To do: The records below are to be written out again, exactly as they appear.

START Data to process

theorem execHealthRead_held (m : Msg) (s : State) {qs vt} (hyp : s.Held qs vt) : ∃ t, execHealthRead m s = .next t ∧ t.Held qs vt :=
  ⟨_, rfl, healthReadEffect_held _ _ hyp⟩

theorem runtimePiece_held (region : Nat) (ok restored : Bool) (s : State) {qs vt} (hyp : s.Held qs vt) : (runtimePiece region ok restored s).Held qs vt := by
  unfold runtimePiece
  (try dsimp only)
  repeat' (first | (with_reducible first | assumption | apply State.rset_held | apply State.rsetIf_held | apply State.putSup_held | apply State.markUnusable_held) | split | intro _ | dsimp only | refine Held.upd ?_ rfl rfl rfl)

theorem execRuntimeTestPiece_held (region : Nat) (ok restored : Bool) (s : State) {qs vt} (hyp : s.Held qs vt) : ∃ t, execRuntimeTestPiece region ok restored s = .next t ∧ t.Held qs vt :=
  ⟨_, rfl, runtimePiece_held _ _ _ _ hyp⟩

theorem execStandbyTestStop_held (s : State) {qs vt} (hyp : s.Held qs vt) : ∃ t, execStandbyTestStop s = .next t ∧ t.Held qs vt := by
  refine ⟨_, rfl, ?_⟩
  (try dsimp only)
  repeat' (first | (with_reducible first | assumption) | split | intro _ | dsimp only | refine Held.upd ?_ rfl rfl rfl)

theorem State.rawGo_held (s : State) (k unit : Nat) {qs vt} (hyp : s.Held qs vt) : (State.rawGo s k unit).Held qs vt := by
  unfold State.rawGo
  (try dsimp only)
  repeat' (first | (with_reducible first | assumption | apply State.rset_held | apply State.startSlice_held | apply State.stopFe_held | apply State.putSup_held) | split | intro _ | dsimp only | refine Held.upd ?_ rfl rfl rfl)

theorem State.macsecIn_held (s : State) (port : Nat) (tag : Option MacsecTag) {t : State} {qs vt}  (e : State.macsecIn s port tag = some t) (hyp : s.Held qs vt) : t.Held qs vt := by
  unfold State.macsecIn at e
  (try dsimp only at e)
  (repeat' split at e) <;> first | (cases e; done) | (cases e; repeat' (first | (with_reducible first | assumption | apply State.onPort_held) | split | intro _ | dsimp only | refine Held.upd ?_ rfl rfl rfl)) | (obtain ⟨_, hx, e2⟩ := Option.map_eq_some_iff.1 e; clear e; cases e2; (repeat' (first | (with_reducible first | assumption | apply State.onPort_held) | split | intro _ | dsimp only | refine Held.upd ?_ rfl rfl rfl)); done) | (repeat' (first | (with_reducible first | assumption | apply State.onPort_held) | split | intro _ | dsimp only | refine Held.upd ?_ rfl rfl rfl))

theorem State.accepts_held (s : State) (d : Datagram) {t : State} {qs vt}  (e : State.accepts s d = some t) (hyp : s.Held qs vt) : t.Held qs vt := by
  unfold State.accepts at e
  (try dsimp only at e)
  (repeat' split at e) <;> first | (cases e; done) | (cases e; repeat' (first | (with_reducible first | assumption | apply State.count_held) | split | refine State.macsecIn_held _ _ _ (by assumption) ?_ | intro _ | dsimp only)) | (obtain ⟨_, hx, e2⟩ := Option.map_eq_some_iff.1 e; clear e; cases e2; (repeat' (first | (with_reducible first | assumption | apply State.count_held) | split | refine State.macsecIn_held _ _ _ (by assumption) ?_ | intro _ | dsimp only)); done) | (repeat' (first | (with_reducible first | assumption | apply State.count_held) | split | refine State.macsecIn_held _ _ _ (by assumption) ?_ | intro _ | dsimp only))

theorem State.seeEpoch_held (s : State) (n k e : Nat) {qs vt} (hyp : s.Held qs vt) : (State.seeEpoch s n k e).Held qs vt := by
  unfold State.seeEpoch
  (try dsimp only)
  repeat' (first | (with_reducible first | assumption | apply State.onPath_held) | split | intro _ | dsimp only | refine Held.upd ?_ rfl rfl rfl)

theorem State.recordPacket_held (s : State) (n : Nat) (p : Path) (k : Nat) (now : Bool) {qs vt} (hyp : s.Held qs vt) : (State.recordPacket s n p k now).Held qs vt := by
  unfold State.recordPacket
  (try dsimp only)
  repeat' (first | (with_reducible first | assumption | apply State.onPath_held | apply State.sendAck_held) | split | intro _ | dsimp only)

theorem State.deliver_held (s : State) (n i : Nat) {qs vt} (h : s.Held qs vt) : (s.deliver n i).Held qs vt := by
  induction i generalizing s with
  | zero => exact h
  | succ i ih =>
    unfold State.deliver
    split
    · exact h
    · split
      · exact h
      · dsimp only
        apply ih
        split
        · exact Held.upd (State.putSession_held _ _ h) rfl rfl rfl
        · exact State.putSession_held _ _ h

theorem State.settle_held (s : State) (n number : Nat) (d : Option Delivered) {qs vt} (hyp : s.Held qs vt) : (State.settle s n number d).Held qs vt := by
  unfold State.settle
  (try dsimp only)
  repeat' (first | (with_reducible first | assumption | apply State.onSession_held | apply State.deliver_held) | split | intro _ | dsimp only | refine Held.upd ?_ rfl rfl rfl)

END Data to process

Response:
theorem execHealthRead_held (m : Msg) (s : State) {qs vt} (hyp : s.Held qs vt) : ∃ t, execHealthRead m s = .next t ∧ t.Held qs vt :=
  ⟨_, rfl, healthReadEffect_held _ _ hyp⟩

theorem runtimePiece_held (region : Nat) (ok restored : Bool) (s : State) {qs vt} (hyp : s.Held qs vt) : (runtimePiece region ok restored s).Held qs vt := by
  unfold runtimePiece
  (try dsimp only)
  repeat' (first | (with_reducible first | assumption | apply State.rset_held | apply State.rsetIf_held | apply State.putSup_held | apply State.markUnusable_held) | split | intro _ | dsimp only | refine Held.upd ?_ rfl rfl rfl)

theorem execRuntimeTestPiece_held (region : Nat) (ok restored : Bool) (s : State) {qs vt} (hyp : s.Held qs vt) : ∃ t, execRuntimeTestPiece region ok restored s = .next t ∧ t.Held qs vt :=
  ⟨_, rfl, runtimePiece_held _ _ _ _ hyp⟩

theorem execStandbyTestStop_held (s : State) {qs vt} (hyp : s.Held qs vt) : ∃ t, execStandbyTestStop s = .next t ∧ t.Held qs vt := by
  refine ⟨_, rfl, ?_⟩
  (try dsimp only)
  repeat' (first | (with_reducible first | assumption) | split | intro _ | dsimp only | refine Held.upd ?_ rfl rfl rfl)

theorem State.rawGo_held (s : State) (k unit : Nat) {qs vt} (hyp : s.Held qs vt) : (State.rawGo s k unit).Held qs vt := by
  unfold State.rawGo
  (try dsimp only)
  repeat' (first | (with_reducible first | assumption | apply State.rset_held | apply State.startSlice_held | apply State.stopFe_held | apply State.putSup_held) | split | intro _ | dsimp only | refine Held.upd ?_ rfl rfl rfl)

theorem State.macsecIn_held (s : State) (port : Nat) (tag : Option MacsecTag) {t : State} {qs vt}  (e : State.macsecIn s port tag = some t) (hyp : s.Held qs vt) : t.Held qs vt := by
  unfold State.macsecIn at e
  (try dsimp only at e)
  (repeat' split at e) <;> first | (cases e; done) | (cases e; repeat' (first | (with_reducible first | assumption | apply State.onPort_held) | split | intro _ | dsimp only | refine Held.upd ?_ rfl rfl rfl)) | (obtain ⟨_, hx, e2⟩ := Option.map_eq_some_iff.1 e; clear e; cases e2; (repeat' (first | (with_reducible first | assumption | apply State.onPort_held) | split | intro _ | dsimp only | refine Held.upd ?_ rfl rfl rfl)); done) | (repeat' (first | (with_reducible first | assumption | apply State.onPort_held) | split | intro _ | dsimp only | refine Held.upd ?_ rfl rfl rfl))

theorem State.accepts_held (s : State) (d : Datagram) {t : State} {qs vt}  (e : State.accepts s d = some t) (hyp : s.Held qs vt) : t.Held qs vt := by
  unfold State.accepts at e
  (try dsimp only at e)
  (repeat' split at e) <;> first | (cases e; done) | (cases e; repeat' (first | (with_reducible first | assumption | apply State.count_held) | split | refine State.macsecIn_held _ _ _ (by assumption) ?_ | intro _ | dsimp only)) | (obtain ⟨_, hx, e2⟩ := Option.map_eq_some_iff.1 e; clear e; cases e2; (repeat' (first | (with_reducible first | assumption | apply State.count_held) | split | refine State.macsecIn_held _ _ _ (by assumption) ?_ | intro _ | dsimp only)); done) | (repeat' (first | (with_reducible first | assumption | apply State.count_held) | split | refine State.macsecIn_held _ _ _ (by assumption) ?_ | intro _ | dsimp only))

theorem State.seeEpoch_held (s : State) (n k e : Nat) {qs vt} (hyp : s.Held qs vt) : (State.seeEpoch s n k e).Held qs vt := by
  unfold State.seeEpoch
  (try dsimp only)
  repeat' (first | (with_reducible first | assumption | apply State.onPath_held) | split | intro _ | dsimp only | refine Held.upd ?_ rfl rfl rfl)

theorem State.recordPacket_held (s : State) (n : Nat) (p : Path) (k : Nat) (now : Bool) {qs vt} (hyp : s.Held qs vt) : (State.recordPacket s n p k now).Held qs vt := by
  unfold State.recordPacket
  (try dsimp only)
  repeat' (first | (with_reducible first | assumption | apply State.onPath_held | apply State.sendAck_held) | split | intro _ | dsimp only)

theorem State.deliver_held (s : State) (n i : Nat) {qs vt} (h : s.Held qs vt) : (s.deliver n i).Held qs vt := by
  induction i generalizing s with
  | zero => exact h
  | succ i ih =>
    unfold State.deliver
    split
    · exact h
    · split
      · exact h
      · dsimp only
        apply ih
        split
        · exact Held.upd (State.putSession_held _ _ h) rfl rfl rfl
        · exact State.putSession_held _ _ h

theorem State.settle_held (s : State) (n number : Nat) (d : Option Delivered) {qs vt} (hyp : s.Held qs vt) : (State.settle s n number d).Held qs vt := by
  unfold State.settle
  (try dsimp only)
  repeat' (first | (with_reducible first | assumption | apply State.onSession_held | apply State.deliver_held) | split | intro _ | dsimp only | refine Held.upd ?_ rfl rfl rfl)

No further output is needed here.